EXERCISE BRIEF: Only one stretch of the data below is wanted: the lines from the one with "unlessMode m a ih =>" through the one with "modeKept es m", repeated exactly.

Start of INPUT DATA

/-! SendOpcode and SendValue (R107, R109): entered in any mode. -/

@[simp] theorem sendOpcode_seq (src : OpcodeSrc) (s : State) : (sendOpcode src s).seq = s.seq := by
  simp [sendOpcode]
@[simp] theorem sendOpcode_shift16 (src : OpcodeSrc) (s : State) : (sendOpcode src s).shift16 = s.shift16 := by
  simp [sendOpcode]
@[simp] theorem sendOpcode_pollctr (src : OpcodeSrc) (s : State) : (sendOpcode src s).pollctr = s.pollctr := by
  simp [sendOpcode]
@[simp] theorem sendOpcode_widx (src : OpcodeSrc) (s : State) : (sendOpcode src s).widx = s.widx := by
  simp [sendOpcode]
@[simp] theorem sendOpcode_ready (src : OpcodeSrc) (s : State) : (sendOpcode src s).ready = s.ready := by
  simp [sendOpcode]
@[simp] theorem sendOpcode_lcode (src : OpcodeSrc) (s : State) : (sendOpcode src s).lcode = s.lcode := by
  simp [sendOpcode]
@[simp] theorem sendOpcode_ln (src : OpcodeSrc) (s : State) : (sendOpcode src s).ln = s.ln := by
  simp [sendOpcode]
@[simp] theorem sendOpcode_laddr (src : OpcodeSrc) (s : State) : (sendOpcode src s).laddr = s.laddr := by
  simp [sendOpcode]
@[simp] theorem sendOpcode_ok (src : OpcodeSrc) (s : State) : (sendOpcode src s).ok = s.ok := by
  simp [sendOpcode]
@[simp] theorem sendOpcode_ovr (src : OpcodeSrc) (s : State) : (sendOpcode src s).ovr = s.ovr := by
  simp [sendOpcode]
@[simp] theorem sendOpcode_cause (src : OpcodeSrc) (s : State) : (sendOpcode src s).cause = s.cause := by
  simp [sendOpcode]
@[simp] theorem sendOpcode_cmd (src : OpcodeSrc) (s : State) : (sendOpcode src s).cmd = s.cmd := by
  simp [sendOpcode]
@[simp] theorem sendOpcode_pollcnt (src : OpcodeSrc) (s : State) : (sendOpcode src s).pollcnt = s.pollcnt := by
  simp [sendOpcode]
@[simp] theorem sendOpcode_dbuf (src : OpcodeSrc) (s : State) : (sendOpcode src s).dbuf = s.dbuf := by
  simp [sendOpcode]
@[simp] theorem sendOpcode_reads (src : OpcodeSrc) (s : State) : (sendOpcode src s).reads = s.reads := by
  simp [sendOpcode]
@[simp] theorem sendOpcode_readDraws (src : OpcodeSrc) (s : State) : (sendOpcode src s).readDraws = s.readDraws := by
  simp [sendOpcode]
@[simp] theorem sendOpcode_pending (src : OpcodeSrc) (s : State) : (sendOpcode src s).pending = s.pending := by
  simp [sendOpcode]
@[simp] theorem sendOpcode_resetAsserted (src : OpcodeSrc) (s : State) : (sendOpcode src s).resetAsserted = s.resetAsserted := by
  simp [sendOpcode]

@[simp] theorem sendOpcode_mode (src : OpcodeSrc) (s : State) : (sendOpcode src s).mode = .read := by simp [sendOpcode]

@[simp] theorem sendOpcode_pulsecnt (src : OpcodeSrc) (s : State) : (sendOpcode src s).pulsecnt = s.pulsecnt + 25#32 := by
  simp [sendOpcode, BitVec.add_assoc]

/-- Two settle delays, one fewer when MODE was already Write (R98, R113). -/
theorem sendOpcode_settlecnt (src : OpcodeSrc) (s : State) :
    (sendOpcode src s).settlecnt = s.settlecnt + if s.mode = .write then 1#32 else 2#32 := by
  by_cases h : s.mode = .write <;> simp [sendOpcode, recvStatus_settlecnt, setWriteMode_settlecnt, h, BitVec.add_assoc]

/-- Before its status, the frame is in a write mode, so the status is read from the target. -/
theorem sendOpcode_enters (src : OpcodeSrc) (s : State) :
    (loopState 16 (opcodeBit src) (setWriteMode s)).mode = .read →
      (loopState 16 (opcodeBit src) (setWriteMode s)).ports.dat.dir = .input := by
  intro h; simp at h

theorem sendOpcode_sentUpcoming (src : OpcodeSrc) (s : State) (j : Nat) :
    upcoming (loopState 16 (opcodeBit src) (setWriteMode s)) j = upcoming s j :=
  upcoming_congr s _ (by simp) (by simp) j

@[simp] theorem sendOpcode_laststat (src : OpcodeSrc) (s : State) : (sendOpcode src s).laststat = statusByte s 0 := by
  rw [sendOpcode, recvStatus_laststat _ (sendOpcode_enters src s)]
  exact statusByte_congr s _ 0 0 fun j => sendOpcode_sentUpcoming src s _

@[simp] theorem sendOpcode_matched (src : OpcodeSrc) (s : State) : (sendOpcode src s).matched = statusGood s 0 := by
  rw [sendOpcode, recvStatus_matched _ (sendOpcode_enters src s), statusGood, statusGood,
    statusByte_congr s _ 0 0 fun j => sendOpcode_sentUpcoming src s _]

@[simp] theorem sendOpcode_samples (src : OpcodeSrc) (s : State) : (sendOpcode src s).samples = s.samples.drop 8 := by
  rw [sendOpcode, (recvStatus_samples _ (sendOpcode_enters src s)).1]
  simp

@[simp] theorem sendOpcode_sampleDraws (src : OpcodeSrc) (s : State) : (sendOpcode src s).sampleDraws = s.sampleDraws + 8 := by
  rw [sendOpcode, (recvStatus_samples _ (sendOpcode_enters src s)).2]
  simp

@[simp] theorem sendOpcode_upcoming (src : OpcodeSrc) (s : State) (j : Nat) : upcoming (sendOpcode src s) j = upcoming s (j + 8) :=
  upcoming_drop s _ 8 (by simp) (by simp) j

/-- The ports after the frame and its status: DAT an input, CLK, OE and PGM low (R99). -/
@[simp] theorem sendOpcode_ports (src : OpcodeSrc) (s : State) :
    (sendOpcode src s).ports =
      ⟨s.ports.pwrN, ⟨s.ports.clk.dir, false⟩, ⟨s.ports.oe.dir, false⟩, ⟨s.ports.pgm.dir, false⟩,
        ⟨.input, if s.mode = .write then s.ports.dat.out else false⟩⟩ := by
  by_cases h : s.mode = .write <;> simp [sendOpcode, recvStatus_ports, setReadMode_ports, setWriteMode_ports, h]
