theorem clkPulse_drawn (s : State) : Drawn s (clkPulse s) := ⟨clkEvents, rfl, rfl, rfl⟩

theorem pollTicks_drawn (n : Nat) (s : State) : Drawn s (pollTicks n s) := by
  induction n generalizing s with
  | zero => exact .of_lineSide rfl
  | succ n ih =>
    unfold pollTicks
    split
    · exact .of_lineSide rfl
    · exact ((clkPulse_drawn s).trans (sample_drawn rfl)).trans (ih (pollTick s))

/-- Every operation draws a level for each of its samples as an input. -/
theorem execMicro_drawn (m : Micro) (s : State) : Drawn s (execMicro m s) := by
  induction m generalizing s with
  | setDir l d => exact ⟨[.setDir l d], rfl, rfl, rfl⟩
  | drive l b => exact drive_drawn l b s
  | driveOpcodeBit src k => exact drive_drawn .oe _ s
  | driveValueBit src k => exact drive_drawn .oe _ s
  | sleep d => exact sleepFor_drawn d s
  | setMode m => exact ⟨[], rfl, rfl, rfl⟩
  | countPulse => exact ⟨[], rfl, rfl, rfl⟩
  | countSettle => exact ⟨[], rfl, rfl, rfl⟩
  | unlessMode m a ih =>
    unfold execMicro
    split
    · exact .of_lineSide rfl
    · exact ih s
  | pollLoop b => exact pollTicks_drawn _ s
  | sampleWord => exact sample_drawn rfl
  | sampleStatus => exact sample_drawn rfl
  | samplePoll => exact sample_drawn rfl
  | failUnlessMatch c => unfold execMicro; split <;> exact .of_lineSide rfl
  | failUnlessReady c => unfold execMicro; split <;> exact .of_lineSide rfl
  | _ => exact .of_lineSide rfl

theorem run_drawn (p : List Micro) (s : State) : Drawn s (run p s) :=
  run_induct (Drawn s) p (fun m _ u hu => hu.trans (execMicro_drawn m u)) s (.of_lineSide rfl)

/-- Settles O50: as many levels are drawn as the trace has samples, and as many as it has samples of DAT as an input. -/
theorem samplesOnlyWhileDatIsAnInput : Obligations.SamplesOnlyWhileDatIsAnInput := by
  intro s i
  obtain ⟨es, hes⟩ := run_programOf_accounted i (dispatch i s) rfl
  obtain ⟨fs, htrace, _, hdraws⟩ := run_drawn (programOf i) (dispatch i s)
  have hfs : fs = es := by
    rw [hes.trace] at htrace
    exact List.reverse_injective (List.append_cancel_right htrace.symm)
  subst hfs
  refine ⟨_, fs, exec_eq_run i s, hes.trace, sampledAsInput_of_inputSamples fs _ ?_⟩
  exact Nat.add_left_cancel (hdraws.symm.trans hes.sampleDraws)

end Sys2Proof.Machine
end

section
/-! PROOFS. The mode invariant of a command's line trace (O60): MODE as the trace shows it moves with MODE's register
from phase to phase, and no pulse of a phase finds DAT in the other direction. -/

namespace Sys2Proof.Machine

open Sys2Proof

/-- The trace `es`, started in MODE `m` with DAT in direction `d`, keeps the mode invariant and shows MODE `m'` and DAT
in direction `d'` at its end (R30). -/
def Moves (es : List LineEvent) (m : Mode) (d : Dir) (m' : Mode) (d' : Dir) : Prop :=
  ∀ p : Ports, p.dat.dir = d →
    modeKept es m p = true ∧ replayMode es m p = m' ∧ (replayPorts es p).dat.dir = d'
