-- ==== Sys2Proof/Machine/Step.lean ====
section
/-! DEFINITION. One step of the machine: a handler body where an enabled event is pending, else the host's move or a
tick (10_state.md R14; 60_exceptions.md R172, R174; log 1). -/

namespace Sys2Proof.Machine

/-- One step. -/
def step (s : State) : Host.Outcome State Fault Refusal :=
  match s.nextEvent with
  | some q => serveEvent q s
  | none => foreground s

/-- The state whose very next step runs the operation whose word has the low `nbits` bits of `w` (log 2). -/
def State.withFetchWord (s : State) (nbits w : Nat) : State := s.withWord (BitVec.ofNat 32 (w % 2 ^ nbits))

end Sys2Proof.Machine
end

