/-! ## The invariants of the whole machine -/

/-- R21, R28, R29, R101, R114, R165: Off is Off with nothing left of a mode; Running has its buffer, its interrupts and its
timers, each with its count below its period, the PWM's period the line's, and the line timer's the line's once locked
and one less before; every step keeps it. -/
def Obligations.LifecycleInvariantIsKept : Prop :=
  ∀ s t : State, s.LifeInv → step s = .next t → t.LifeInv

/-- R22, R24, R25, R138: in a VGA mode the timing record stays valid, the line stays below `vtotal` and the repeat below
`yscale`; in a composite mode the constants, the line, the phase and the slots stay in range, ARMED, VSYNC and LDPEND
stay 0, and a transfer in flight sends a slot with tag 0 or 1, so that DMA_SRC reads 0 or 1 (between a completion and the
next transfer too: log 14); every step keeps it. -/
def Obligations.RasterInvariantIsKept : Prop :=
  (∀ s t : State, s.LifeInv → s.RasterInv → step s = .next t → t.RasterInv) ∧
    ∀ s : State, s.RasterInv → s.mode = .ntsc ∨ s.mode = .pal → s.register 0x44 = 0#32 ∨ s.register 0x44 = 1#32
end

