-- ==== Sys2Proof/Laws/Frames.lean ====
section
/-! SUPPORT. The frame of each operation that branches: the fields it leaves as they were. -/

namespace Sys2Proof.Machine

End of INPUT DATA

RESPONSE TO THIS EXERCISE:
  | unlessMode m a ih =>
    unfold execMicro
    split
    · exact .of_lineSide rfl
    · exact ih s
  | pollLoop b => exact pollTicks_drawn _ s
  | sampleWord => exact sample_drawn rfl
  | sampleStatus => exact sample_drawn rfl
  | samplePoll => exact sample_drawn rfl
  | failUnlessMatch c => unfold execMicro; split <;> exact .of_lineSide rfl
  | failUnlessReady c => unfold execMicro; split <;> exact .of_lineSide rfl
  | _ => exact .of_lineSide rfl

theorem run_drawn (p : List Micro) (s : State) : Drawn s (run p s) :=
  run_induct (Drawn s) p (fun m _ u hu => hu.trans (execMicro_drawn m u)) s (.of_lineSide rfl)

/-- Settles O50: as many levels are drawn as the trace has samples, and as many as it has samples of DAT as an input. -/
theorem samplesOnlyWhileDatIsAnInput : Obligations.SamplesOnlyWhileDatIsAnInput := by
  intro s i
  obtain ⟨es, hes⟩ := run_programOf_accounted i (dispatch i s) rfl
  obtain ⟨fs, htrace, _, hdraws⟩ := run_drawn (programOf i) (dispatch i s)
  have hfs : fs = es := by
    rw [hes.trace] at htrace
    exact List.reverse_injective (List.append_cancel_right htrace.symm)
  subst hfs
  refine ⟨_, fs, exec_eq_run i s, hes.trace, sampledAsInput_of_inputSamples fs _ ?_⟩
  exact Nat.add_left_cancel (hdraws.symm.trans hes.sampleDraws)

end Sys2Proof.Machine
end

section
/-! PROOFS. The mode invariant of a command's line trace (O60): MODE as the trace shows it moves with MODE's register
from phase to phase, and no pulse of a phase finds DAT in the other direction. -/

namespace Sys2Proof.Machine

open Sys2Proof

/-- The trace `es`, started in MODE `m` with DAT in direction `d`, keeps the mode invariant and shows MODE `m'` and DAT
in direction `d'` at its end (R30). -/
def Moves (es : List LineEvent) (m : Mode) (d : Dir) (m' : Mode) (d' : Dir) : Prop :=
  ∀ p : Ports, p.dat.dir = d →
    modeKept es m p = true ∧ replayMode es m p = m' ∧ (replayPorts es p).dat.dir = d'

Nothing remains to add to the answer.